WHAT YOU WILL DO =>
Count how many lines of the data include the string "spec", then say that number and stop.

(Stored data entries)
========

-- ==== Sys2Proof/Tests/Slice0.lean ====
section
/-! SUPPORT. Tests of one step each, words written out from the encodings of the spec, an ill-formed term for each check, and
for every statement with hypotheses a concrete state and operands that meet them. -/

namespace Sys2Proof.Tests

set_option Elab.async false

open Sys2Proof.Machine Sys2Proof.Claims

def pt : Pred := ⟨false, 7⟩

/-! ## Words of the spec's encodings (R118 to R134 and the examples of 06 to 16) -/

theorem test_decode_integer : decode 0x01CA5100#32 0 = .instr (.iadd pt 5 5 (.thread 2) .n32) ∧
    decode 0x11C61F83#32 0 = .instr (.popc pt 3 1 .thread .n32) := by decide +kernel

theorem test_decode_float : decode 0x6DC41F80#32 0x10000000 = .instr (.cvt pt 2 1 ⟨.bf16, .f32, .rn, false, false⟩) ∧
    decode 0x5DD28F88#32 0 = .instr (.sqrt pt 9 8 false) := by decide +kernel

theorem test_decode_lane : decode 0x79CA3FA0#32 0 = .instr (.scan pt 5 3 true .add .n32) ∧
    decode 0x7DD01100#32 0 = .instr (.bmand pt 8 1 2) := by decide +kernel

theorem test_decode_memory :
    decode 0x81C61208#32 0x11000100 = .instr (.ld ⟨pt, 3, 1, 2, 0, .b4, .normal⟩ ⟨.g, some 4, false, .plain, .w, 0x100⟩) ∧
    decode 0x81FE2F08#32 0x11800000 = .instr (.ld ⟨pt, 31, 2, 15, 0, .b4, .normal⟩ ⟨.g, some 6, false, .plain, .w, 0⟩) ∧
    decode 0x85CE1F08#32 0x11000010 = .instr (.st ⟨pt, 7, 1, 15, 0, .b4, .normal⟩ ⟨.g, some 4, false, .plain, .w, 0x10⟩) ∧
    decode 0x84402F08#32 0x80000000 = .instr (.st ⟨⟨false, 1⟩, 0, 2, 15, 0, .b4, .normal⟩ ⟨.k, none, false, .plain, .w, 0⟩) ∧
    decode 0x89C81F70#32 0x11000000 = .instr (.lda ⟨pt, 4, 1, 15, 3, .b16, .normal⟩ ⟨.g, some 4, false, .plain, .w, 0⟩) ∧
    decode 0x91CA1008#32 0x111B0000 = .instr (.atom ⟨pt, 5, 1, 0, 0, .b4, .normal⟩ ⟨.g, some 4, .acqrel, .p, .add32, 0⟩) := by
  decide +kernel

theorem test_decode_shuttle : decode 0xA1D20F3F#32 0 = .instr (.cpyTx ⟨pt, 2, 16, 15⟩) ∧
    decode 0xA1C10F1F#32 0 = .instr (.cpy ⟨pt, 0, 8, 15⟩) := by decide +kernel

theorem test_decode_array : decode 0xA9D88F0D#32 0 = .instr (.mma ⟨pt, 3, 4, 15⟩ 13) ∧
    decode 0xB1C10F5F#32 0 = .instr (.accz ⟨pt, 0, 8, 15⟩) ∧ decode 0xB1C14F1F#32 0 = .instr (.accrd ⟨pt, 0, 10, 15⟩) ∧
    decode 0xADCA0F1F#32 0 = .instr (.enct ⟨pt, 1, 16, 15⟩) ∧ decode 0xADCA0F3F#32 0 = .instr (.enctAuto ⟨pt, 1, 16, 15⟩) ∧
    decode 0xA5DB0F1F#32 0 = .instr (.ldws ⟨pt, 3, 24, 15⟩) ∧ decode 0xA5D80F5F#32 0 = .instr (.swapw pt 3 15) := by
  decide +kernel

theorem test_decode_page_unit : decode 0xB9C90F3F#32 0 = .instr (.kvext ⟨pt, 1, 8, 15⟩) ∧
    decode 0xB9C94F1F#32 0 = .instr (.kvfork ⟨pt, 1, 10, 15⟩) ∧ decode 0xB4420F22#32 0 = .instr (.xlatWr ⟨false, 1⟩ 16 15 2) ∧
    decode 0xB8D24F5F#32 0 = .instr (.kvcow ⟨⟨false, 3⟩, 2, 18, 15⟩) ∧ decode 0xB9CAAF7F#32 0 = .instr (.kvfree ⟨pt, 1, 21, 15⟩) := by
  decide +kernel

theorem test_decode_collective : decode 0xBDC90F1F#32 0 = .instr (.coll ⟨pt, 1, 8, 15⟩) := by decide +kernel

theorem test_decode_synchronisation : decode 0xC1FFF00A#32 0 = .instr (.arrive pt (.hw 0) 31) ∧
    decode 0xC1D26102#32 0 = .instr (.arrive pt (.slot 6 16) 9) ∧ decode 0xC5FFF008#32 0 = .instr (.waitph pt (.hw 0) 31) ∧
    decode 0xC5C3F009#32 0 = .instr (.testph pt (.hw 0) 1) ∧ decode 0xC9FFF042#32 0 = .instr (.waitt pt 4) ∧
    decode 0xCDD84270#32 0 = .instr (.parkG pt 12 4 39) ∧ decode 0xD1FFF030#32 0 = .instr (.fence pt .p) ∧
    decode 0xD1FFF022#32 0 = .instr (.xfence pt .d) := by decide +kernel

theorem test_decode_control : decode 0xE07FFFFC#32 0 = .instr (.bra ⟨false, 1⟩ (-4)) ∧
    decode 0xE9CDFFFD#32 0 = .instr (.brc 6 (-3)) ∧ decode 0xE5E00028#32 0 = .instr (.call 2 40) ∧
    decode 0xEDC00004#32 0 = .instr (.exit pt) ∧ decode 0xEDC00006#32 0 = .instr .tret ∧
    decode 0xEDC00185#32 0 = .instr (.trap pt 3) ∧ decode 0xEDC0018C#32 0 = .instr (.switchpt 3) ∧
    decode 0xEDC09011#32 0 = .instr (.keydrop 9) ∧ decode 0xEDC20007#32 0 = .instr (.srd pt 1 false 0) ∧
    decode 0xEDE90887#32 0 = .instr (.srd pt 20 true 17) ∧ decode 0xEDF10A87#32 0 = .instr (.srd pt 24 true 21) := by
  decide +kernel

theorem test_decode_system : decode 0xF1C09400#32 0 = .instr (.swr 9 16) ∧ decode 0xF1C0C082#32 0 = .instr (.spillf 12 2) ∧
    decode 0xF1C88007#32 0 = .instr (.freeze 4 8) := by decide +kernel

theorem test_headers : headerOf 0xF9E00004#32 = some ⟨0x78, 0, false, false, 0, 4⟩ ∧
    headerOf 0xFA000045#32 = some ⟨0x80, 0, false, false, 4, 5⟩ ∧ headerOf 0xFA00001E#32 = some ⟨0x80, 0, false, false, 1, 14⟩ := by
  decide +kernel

========

ANSWER SECTION =>
2